WORK TO COMPLETE:
Below are the entries to retype; reproduce each one exactly.

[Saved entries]
○ ○ ○ ○ ○ ○ ○

/-! ### The reset instant (R354, R355) -/

/-- A link's reset instant: what is in its buffers is lost, a packet partly received for this node counts as rewound (06 R132), its keys stay
but at OFF, and the paths that used it change. -/
def linkReset (j : Nat) (toOff : Bool) (d : Dev) : Dev :=
  let l := jlink j d
  let mine := fun (p : Option JPkt) => match p with | some p => b2n (p.dest == d.jetty.node && p.type == 1) | none => 0
  let d := bumpBy (kSlu (12 + j) 0) (mine l.part0 + mine l.part1) d
  let l := { l with st := .down, sent := [], rx0 := [], rx1 := [], part0 := none, part1 := none, gap := false, unret := 0, salt := 0, ctr := 0,
                    rxSalt := [], rxCtr := [], keyRx := false, keyHold := false, keyAcked := false, helloRx := false, helloTx := false, peerV := false,
                    encNow := false, nextSeq := 0, rxLast := 4095, rxAny := false }
  let l := if toOff then { l with keys := [], kv0 := false, kv1 := false } else l
  repath (jlinkSet j l d)

end Sys2Proof.Machine
end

○ ○ ○ ○ ○ ○ ○

SOLUTION TO THE PROBLEM:
/-! ### The reset instant (R354, R355) -/

/-- A link's reset instant: what is in its buffers is lost, a packet partly received for this node counts as rewound (06 R132), its keys stay
but at OFF, and the paths that used it change. -/
def linkReset (j : Nat) (toOff : Bool) (d : Dev) : Dev :=
  let l := jlink j d
  let mine := fun (p : Option JPkt) => match p with | some p => b2n (p.dest == d.jetty.node && p.type == 1) | none => 0
  let d := bumpBy (kSlu (12 + j) 0) (mine l.part0 + mine l.part1) d
  let l := { l with st := .down, sent := [], rx0 := [], rx1 := [], part0 := none, part1 := none, gap := false, unret := 0, salt := 0, ctr := 0,
                    rxSalt := [], rxCtr := [], keyRx := false, keyHold := false, keyAcked := false, helloRx := false, helloTx := false, peerV := false,
                    encNow := false, nextSeq := 0, rxLast := 4095, rxAny := false }
  let l := if toOff then { l with keys := [], kv0 := false, kv1 := false } else l
  repath (jlinkSet j l d)

end Sys2Proof.Machine
end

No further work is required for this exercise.